- Exercise prompt -
Among the records below, how many lines contain "aluShr"? State the number and nothing more.

- Collected data entries -
*****

theorem intFlag_eq (ty : Ty) (neg abs : Bool) (v : Nat) : intFlag ty neg abs v = (intSrc ty neg abs v).toNat := by
  have key : ∀ b : BitVec (tyWidth ty), ∀ neg : Bool,
      (if neg then wrap (tyWidth ty) (-(b.toNat : Int)) else b.toNat) = (if neg then -b else b).toNat := by
    intro b neg
    cases neg
    · rfl
    · simp only [if_true, wrap_eq]
      rw [BitVec.ofInt_neg, BitVec.ofInt_natCast, BitVec.ofNat_toNat, BitVec.setWidth_eq]
  unfold intFlag intSrc
  simp only
  rw [← key]
  have h : (if (abs && decide (tyInt ty v < 0)) = true then wrap (tyWidth ty) (-tyInt ty v) else v % 2 ^ tyWidth ty) =
      (if (abs && ty.signed && (BitVec.ofNat (tyWidth ty) v).msb) = true then -BitVec.ofNat (tyWidth ty) v
        else BitVec.ofNat (tyWidth ty) v).toNat := by
    rw [tyInt_eq]
    unfold intNum
    cases hs : ty.signed
    · have : ¬ (((BitVec.ofNat (tyWidth ty) v).toNat : Int) < 0) := by omega
      cases abs <;> simp [BitVec.toNat_ofNat]
      omega
    · simp only [if_true, Bool.and_true]
      have hm : ((BitVec.ofNat (tyWidth ty) v).toInt < 0) ↔ (BitVec.ofNat (tyWidth ty) v).msb = true := by
        rw [BitVec.toInt_neg_iff, BitVec.msb_eq_decide]
        have := tyWidth_pos ty
        obtain ⟨k, hk⟩ : ∃ k, tyWidth ty = k + 1 := ⟨tyWidth ty - 1, by omega⟩
        rw [hk, Nat.pow_succ]
        simp; omega
      cases abs
      · simp
      · simp only [Bool.true_and, decide_eq_true_eq, hm]
        split
        · rw [wrap_eq, BitVec.ofInt_neg, BitVec.ofInt_toInt]
        · simp
  rw [h]

theorem finishInt_eq (ty : Ty) (sat : Bool) (v : Int) (h : ty.isInt = true) : finishInt ty sat v = intRes ty sat v := by
  unfold finishInt intRes
  simp only [wrap_eq]
  cases ty <;> first | rfl | simp [Ty.isInt] at h

theorem tyInt_intFlag (ty : Ty) (neg abs : Bool) (v : Nat) :
    tyInt ty (intFlag ty neg abs v) = intNum ty (intSrc ty neg abs v) := by
  rw [tyInt_eq, intFlag_eq, BitVec.ofNat_toNat, BitVec.setWidth_eq]

/-! Bitwise operations and shifts. -/

theorem aluAndn_eq (ty : Ty) (a b : BitVec (tyWidth ty)) :
    aluAndn ty a.toNat b.toNat = (a &&& ~~~b).toNat := by
  simp only [aluAndn, BitVec.toNat_and, BitVec.toNat_not, Nat.mod_eq_of_lt b.isLt]

theorem aluShl_eq (ty : Ty) (a : BitVec (tyWidth ty)) (k : Nat) : aluShl ty a.toNat k = (a <<< k).toNat := by
  simp only [aluShl, BitVec.toNat_shiftLeft, Nat.shiftLeft_eq]
  split
  · next h =>
    obtain ⟨j, rfl⟩ := Nat.exists_eq_add_of_le h
    rw [Nat.pow_add, ← Nat.mul_assoc, Nat.mul_right_comm, Nat.mul_mod_left]
  · rfl

theorem aluShr_eq (ty : Ty) (a : BitVec (tyWidth ty)) (k : Nat) : aluShr ty a.toNat k = (a >>> k).toNat := by
  simp only [aluShr, BitVec.toNat_ushiftRight, Nat.shiftRight_eq_div_pow, Nat.mod_eq_of_lt a.isLt]
  split
  · next h =>
    exact (Nat.div_eq_of_lt (Nat.lt_of_lt_of_le a.isLt (Nat.pow_le_pow_right (by decide) h))).symm
  · rfl

theorem aluSar_eq (ty : Ty) (a : BitVec (tyWidth ty)) (k : Nat) : aluSar ty a.toNat k = (a.sshiftRight k).toNat := by
  simp only [aluSar, wrap_eq, intVal_signed _ _ (tyWidth_pos ty), BitVec.ofNat_toNat, BitVec.setWidth_eq]
  have e : a.toInt / ((2 ^ min k (tyWidth ty) : Nat) : Int) = (a.sshiftRight k).toInt := by
    rw [BitVec.toInt_sshiftRight, Int.shiftRight_eq_div_pow]
    by_cases h : k ≤ tyWidth ty
    · rw [Nat.min_eq_left h]
    · rw [Nat.min_eq_right (by omega)]
      have hb : ∀ j, tyWidth ty ≤ j → a.toInt / ((2 ^ j : Nat) : Int) = if a.toInt < 0 then -1 else 0 := by
        intro j hj
        have h1 := a.toInt_lt
        have h2 := a.le_toInt
        have hp : ((2 : Int) ^ (tyWidth ty - 1)) ≤ ((2 ^ j : Nat) : Int) := by
          rw [Int.natCast_pow]
          exact Int.ofNat_le.2 (Nat.pow_le_pow_right (by decide) (by omega))
        split
        · have : a.toInt / ((2 ^ j : Nat) : Int) = -1 := by
            rw [Int.ediv_eq_iff_of_pos (by exact Int.ofNat_lt.2 (Nat.two_pow_pos j))]
            omega
          exact this
        · exact Int.ediv_eq_zero_of_lt (by omega) (by omega)
      rw [hb _ (Nat.le_refl _), hb _ (by omega)]
  rw [e, BitVec.ofInt_toInt]

theorem aluRol_eq (ty : Ty) (a : BitVec (tyWidth ty)) (k : Nat) : aluRol ty a.toNat k = (a.rotateLeft k).toNat := by
  have hw := tyWidth_pos ty
  have hk := Nat.mod_lt k hw
  simp only [aluRol, BitVec.toNat_rotateLeft, Nat.shiftLeft_eq, Nat.shiftRight_eq_div_pow, Nat.mod_eq_of_lt a.isLt]
  generalize k % tyWidth ty = r at hk
  have hp : 2 ^ tyWidth ty = 2 ^ r * 2 ^ (tyWidth ty - r) := by rw [← Nat.pow_add]; congr 1; omega
  have e : a.toNat * 2 ^ r % 2 ^ tyWidth ty = 2 ^ r * (a.toNat % 2 ^ (tyWidth ty - r)) := by
    rw [hp, Nat.mul_comm a.toNat, Nat.mul_mod_mul_left]
  have lt : a.toNat / 2 ^ (tyWidth ty - r) < 2 ^ r := by
    rw [Nat.div_lt_iff_lt_mul (Nat.two_pow_pos _), ← hp]
    exact a.isLt
  rw [e, Nat.two_pow_add_eq_or_of_lt lt]

/-- The shifts read only the low w bits of their operand. -/
theorem alu_shifts_mod (ty : Ty) (x k : Nat) :
    aluShl ty x k = aluShl ty (x % 2 ^ tyWidth ty) k ∧ aluShr ty x k = aluShr ty (x % 2 ^ tyWidth ty) k ∧
    aluSar ty x k = aluSar ty (x % 2 ^ tyWidth ty) k ∧ aluRol ty x k = aluRol ty (x % 2 ^ tyWidth ty) k := by
  refine ⟨?_, ?_, ?_, ?_⟩
  · simp only [aluShl, Nat.mod_mul_mod]
  · simp only [aluShr, Nat.mod_mod]
  · simp only [aluSar, intVal, Nat.mod_mod]
  · simp only [aluRol, Nat.mod_mul_mod, Nat.mod_mod]

/-! Counts and reversal. -/

theorem bit_zero (v : Nat) : bit v 0 = (v % 2 == 1) := by simp [bit]

theorem bit_succ (v k : Nat) : bit v (k + 1) = bit (v / 2) k := by
  simp only [bit, Nat.pow_succ, Nat.div_div_eq_div_mul, Nat.mul_comm]

theorem popCount_eq (n v : Nat) : popCount n v = ((List.range n).filter fun k => bit v k).length := by
  induction n generalizing v with
  | zero => rfl
  | succ n ih =>
    rw [popCount, ih, List.range_succ_eq_map, List.filter_cons, List.filter_map]
    have e : ((fun k => bit v k) ∘ Nat.succ) = fun k => bit (v / 2) k := funext fun k => bit_succ v k
    rw [e, bit_zero]
    have := Nat.mod_two_eq_zero_or_one v
    rcases this with h | h <;> simp [h]; omega

theorem trailing_eq (n v : Nat) : trailing n v = (List.range n).findIdx fun k => bit v k := by
  induction n generalizing v with
  | zero => rfl
  | succ n ih =>
    rw [trailing, List.range_succ_eq_map, List.findIdx_cons, bit_zero]
    have e : ((fun k => bit v k) ∘ Nat.succ) = fun k => bit (v / 2) k := funext fun k => bit_succ v k
    rcases Nat.mod_two_eq_zero_or_one v with h | h
    · simp [h, ih, List.findIdx_map, e]; omega
    · simp [h]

*****

- Task solution -
4